After the collapse, the bridge was soon rebuilt in the same suspension style.  Brown’s Island Memorial Park was officially dedicated on July 4, 1923, in memory of Guy Bateman, Theodore Morey, and Daniel Toomey, residents of Newport who died on the battlefields of Europe in World War I.

A program from the day that Memorial Park on Brown’s Island was dedicated to three of Newport’s residents who lost their lives in WWI. Source: The Newport History Center
Many more baseball games were played at Memorial Park. The Newport High School, now abandoned, used the park as their home field for school baseball games and practices. “The high school didn’t have a good sports field location, so they used the island as their field,” said Murphy. “It’s an odd location but we thought nothing of it.” Since school was in recess in August, it’s likely that the game in 1922 was between Newport and another area league team. Newport’s team used Brown’s Island as their home field. The league teams held fierce rivalries and were notoriously rough and rowdy.
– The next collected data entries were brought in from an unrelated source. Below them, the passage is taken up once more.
/-- A YAW_COMMIT empties the window whatever its ref; in ANSWERED for the current ref it takes a listed station to
RELEASING with its brake release on, and another to IDLE (07 R119; 06 R101). A YAW_DRIVE for the current ref starts a
RELEASED participant with its motors on in the direction of the path; where that would wind a KNOWN twist at or past its
limit it halts the move with TWIST instead; any other YAW_DRIVE is ignored (07 R122, R125). -/
def Obligations.CommitAndDrive : Prop :=
  (∀ (source : Station) (ref : Ref) (set : StationSet) (s : State),
    let payload := encodeCommit ref set
    s.Hears .yawCommit source payload → ref.InRange →
    let u := (s.heard (some .yawCommit) source).emptyWindow
    (s.ywc.participant ≠ .answered ∨ s.ywc.moveRef ≠ some ref → exec (.yawCommit source payload) s = .next u) ∧
    (s.ywc.participant = .answered → s.ywc.moveRef = some ref → inSet set s.own = false →
      exec (.yawCommit source payload) s = .next (u.participate .idle)) ∧
    (s.ywc.participant = .answered → s.ywc.moveRef = some ref → inSet set s.own = true → s.levels.brakeApplied = true →
      ∃ t, exec (.yawCommit source payload) s = .next t ∧ t.ywc.participant = .releasing ∧ t.ywc.brakeRelease = true ∧
        t.ywc.brakeTimer = some 4000 ∧ t.ywc.commitWait = none ∧ t.ywc.motors = motorsOff ∧ t.ywc.window = [] ∧
        t.ywc.move = s.ywc.move ∧ t = { u with ywc := t.ywc })) ∧
  (∀ (source : Station) (ref : Ref) (s : State),
    let payload := encodeDrive ref
    s.Hears .yawDrive source payload → ref.InRange →
    let u := s.heard (some .yawDrive) source
    (s.ywc.participant ≠ .released ∨ s.ywc.moveRef ≠ some ref → exec (.yawDrive source payload) s = .next u) ∧
    (∀ m, s.ywc.participant = .released → s.ywc.move = some m → m.ref = ref →
      let winds := s.ywc.known = true ∧ s.prm.twistLimit ≤ s.ywc.twist.natAbs ∧
        (if m.clockwise then 0 ≤ s.ywc.twist else s.ywc.twist ≤ 0)
      (¬ winds → ∃ t, exec (.yawDrive source payload) s = .next t ∧ t.ywc.participant = .driving ∧
        t.ywc.move = some { m with count := 0 } ∧ t.ywc.invalidSteps = 0 ∧
        t.ywc.motors = motorsOn s.icu.straps.drives m.clockwise ∧ t.ywc.stallTimer = some 3000 ∧
        t.ywc.driveWait = none ∧ t.ywc.brakeRelease = true ∧ t = { u with ywc := t.ywc }) ∧
      (winds → s.lif.queue.length < 8 → ∃ t, exec (.yawDrive source payload) s = .next t ∧
        t.ywc.participant = .stopping ∧ t.ywc.motors = motorsOff ∧ t.ywc.brakeRelease = true ∧
        t.ywc.settleTimer = some 1000 ∧ t.ywc.driveWait = none ∧
        t.lif.queue = insertFrame (s.newFrame .yawHalt (encodeHalt ref .twist)) s.lif.queue ∧
        t = { u with ywc := t.ywc, lif := { u.lif with queue := t.lif.queue } })))

/-- The brake feedback: falling in RELEASING it makes a participant RELEASED, which answers RELEASED; at the proposer the own
station joins the released set of its COMMITTED record instead, and where that completes the committed set the record is
MOVING, YAW_DRIVE goes into the queue and the station drives, or halts the move with TWIST (07 R120 to R122, R125). Rising
in BRAKING the feedback returns the participant to IDLE; in other states only the level changes (07 R120, R127). The commit wait takes a participant
in ANSWERED to IDLE, the drive-wait and the settle timer take one to BRAKING with the brake release off, while the brakes do
not yet show applied, and the release timer ends a COMMITTED proposal with its holdoff running (07 R119, R121, R122,
R126). -/
def Obligations.BrakesAndWaits : Prop :=
  (∀ (m : Move) (s : State), s.levels.brakeApplied = true → s.ywc.participant = .releasing → s.ywc.move = some m →
    m.ref.proposer ≠ s.own.val → s.lif.queue.length < 8 → s.lif.lineIdle = false →
    ∃ t, exec .brakeFeedbackReleased s = .next t ∧ t.ywc.participant = .released ∧ t.ywc.brakeTimer = none ∧
      t.ywc.driveWait = some 4000 ∧ t.ywc.brakeRelease = true ∧ t.ywc.motors = motorsOff ∧ t.ywc.move = s.ywc.move ∧
      s.newFrame .yawAnswer (encodeAnswer m.ref .released s.icu.straps.drives .noReason) ∈ t.lif.queue ∧
      t = { s with levels := { s.levels with brakeApplied := false }, ywc := t.ywc, lif := t.lif }) ∧
  (∀ (m : Move) (r : Proposal) (s : State), s.levels.brakeApplied = true → s.ywc.participant = .releasing →
    s.ywc.move = some m → m.ref.proposer = s.own.val → s.ywc.proposal = some r → r.ref = m.ref →
    let low := { s.levels with brakeApplied := false }
    let joined := { r with released := r.released ||| stationBit s.own }
    let joins := r.phase = .committed ∧ inSet r.committed s.own = true
    (¬ joins ∨ joined.released ≠ r.committed → ∃ t, exec .brakeFeedbackReleased s = .next t ∧
      t.ywc.participant = .released ∧ t.ywc.brakeTimer = none ∧ t.ywc.driveWait = some 4000 ∧
      t.ywc.brakeRelease = true ∧ t.ywc.motors = motorsOff ∧ t.ywc.move = s.ywc.move ∧
      (joins → t.ywc.proposal = some joined) ∧ (¬ joins → t.ywc.proposal = some r) ∧
      t.ywc.releaseTimer = s.ywc.releaseTimer ∧ t = { s with levels := low, ywc := t.ywc }) ∧
    (joins → joined.released = r.committed → s.lif.queue.length < 7 → s.lif.lineIdle = false →
      let winds := s.ywc.known = true ∧ s.prm.twistLimit ≤ s.ywc.twist.natAbs ∧
        (if m.clockwise then 0 ≤ s.ywc.twist else s.ywc.twist ≤ 0)
      let queue := insertFrame (s.newFrame .yawDrive (encodeDrive m.ref)) s.lif.queue
      (¬ winds → ∃ t, exec .brakeFeedbackReleased s = .next t ∧
        t.ywc.proposal = some { joined with phase := .moving, count := 0 } ∧ t.ywc.releaseTimer = none ∧
        t.ywc.participant = .driving ∧ t.ywc.move = some { m with count := 0 } ∧ t.ywc.invalidSteps = 0 ∧
        t.ywc.motors = motorsOn s.icu.straps.drives m.clockwise ∧ t.ywc.stallTimer = some 3000 ∧
        t.ywc.brakeTimer = none ∧ t.ywc.driveWait = none ∧ t.ywc.brakeRelease = true ∧
        t = { s with levels := low, ywc := t.ywc, lif := { s.lif with queue := queue } }) ∧
      (winds → ∃ t, exec .brakeFeedbackReleased s = .next t ∧ t.ywc.proposal = none ∧ t.ywc.releaseTimer = none ∧
        t.ywc.holdoffTimer = some (s.prm.holdoff * 1000) ∧ t.ywc.participant = .stopping ∧
        t.ywc.motors = motorsOff ∧ t.ywc.brakeRelease = true ∧ t.ywc.settleTimer = some 1000 ∧
        t.ywc.driveWait = none ∧
        t.lif.queue = insertFrame (s.newFrame .yawHalt (encodeHalt m.ref .twist)) queue ∧
        t = { s with levels := low, ywc := t.ywc, lif := { s.lif with queue := t.lif.queue } }))) ∧
  (∀ s : State, s.levels.brakeApplied = true → s.ywc.participant ≠ .releasing →
    exec .brakeFeedbackReleased s = .next { s with levels := { s.levels with brakeApplied := false } }) ∧
  (∀ s : State, s.levels.brakeApplied = false → s.ywc.participant = .braking →
    ∃ t, exec .brakeFeedbackApplied s = .next t ∧ t.ywc.participant = .idle ∧ t.ywc.move = none ∧
      t.ywc.brakingTimer = none ∧ t.ywc.brakeRelease = false ∧ t.ywc.motors = motorsOff ∧
      t.ywc.position = s.ywc.position ∧ t.ywc.twist = s.ywc.twist ∧
      t = { s with levels := { s.levels with brakeApplied := true }, ywc := t.ywc }) ∧
  (∀ s : State, s.levels.brakeApplied = false → s.ywc.participant ≠ .braking →
    exec .brakeFeedbackApplied s = .next { s with levels := { s.levels with brakeApplied := true } }) ∧
  (∀ s : State, s.ywc.commitWait.isSome = true → exec .commitWaitExpiry s = .next (s.participate .idle)) ∧
  (∀ s : State, s.ywc.driveWait.isSome = true → s.levels.brakeApplied = false →
    exec .driveWaitExpiry s = .next (s.participate .braking)) ∧
  (∀ s : State, s.ywc.settleTimer.isSome = true → s.levels.brakeApplied = false →
    exec .settleTimerExpiry s = .next (s.participate .braking)) ∧
  (∀ (s : State) (p : Participant), p ∈ [Participant.idle, .braking] →
    (s.participate p).ywc.participant = p ∧ (s.participate p).ywc.motors = motorsOff ∧
      (s.participate p).ywc.brakeRelease = false ∧
      (s.participate p).ywc.commitWait = none ∧ (s.participate p).ywc.driveWait = none ∧
      (s.participate p).ywc.settleTimer = none ∧
      (s.participate p).ywc.brakingTimer = (if p = .braking then some 2000 else none) ∧
      (s.participate p).ywc.position = s.ywc.position ∧ (s.participate p).ywc.twist = s.ywc.twist ∧
      s.participate p = { s with ywc := (s.participate p).ywc }) ∧
  (∀ (r : Proposal) (s : State), s.ywc.releaseTimer.isSome = true → s.ywc.proposal = some r → s.lif.queue.length < 8 →
    s.lif.lineIdle = false →
    ∃ t, exec .releaseTimerExpiry s = .next t ∧ t.ywc.proposal = none ∧ t.ywc.releaseTimer = none ∧
      t.ywc.holdoffTimer = some (s.prm.holdoff * 1000) ∧
      s.newFrame .yawHalt (encodeHalt r.ref .abandoned) ∈ t.lif.queue ∧ t = { s with ywc := t.ywc, lif := t.lif })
Valley league baseball team members from Frankfort, Newport and Ilion gather for a photo. Newport’s manager, in the back row and fifth from the right, was a tavern owner in Newport. Source: The Newport History Center.
Located at the southern tip of the island, Memorial Park’s baseball field had a reputation for easy home runs due to its proximity to the creek. After all, who is going to try to catch a hard hit into a watery outfield?  Surely the Newport League team used that as a home field advantage.

The island is named after Eseck Browne, who lived during the nineteenth century and was an early settler in Newport. The small country village, located about 20 miles from Utica, is nestled in the Kuyahoora Valley, which runs more or less parallel to the Mohawk River Valley. “He used to put his [live] stock on the island, but then one year there was a flood and he lost them,” Murphy said. When asked about the correct spelling of the island’s name, Murphy said “To tell the truth, nobody was very fussy about it.”

As the island became abandoned, the planks that made up the bridge's roadbed were eventually removed, which only further emboldened daredevils and country boys who crossed using only the lines, like tightrope walkers. Because of concerns of serious injury, the suspension cables were removed in the 1960s. “Memorial Park on Browne Island now lies quietly in the West Canada Creek as an untouched wildlife sanctuary where the cry of ‘play ball!’ is only a happy memory echoing from the past,” Foss wrote.
The ruins of the bridge to Brown’s Island can still be seen from Route 28, across from the Newport Fire Department. Photo by Kyle Riecker
Now, only the concrete foundations and rusted iron scaffold remain, partially concealed by the underbrush of the creek side. The ruins of the bridge can still be seen, across from the Newport Fire Department on Route 28. But Murphy warns today’s generation of daredevils and history seekers to stay off the island. “It’s overgrown with poison ivy, so don’t go over there.”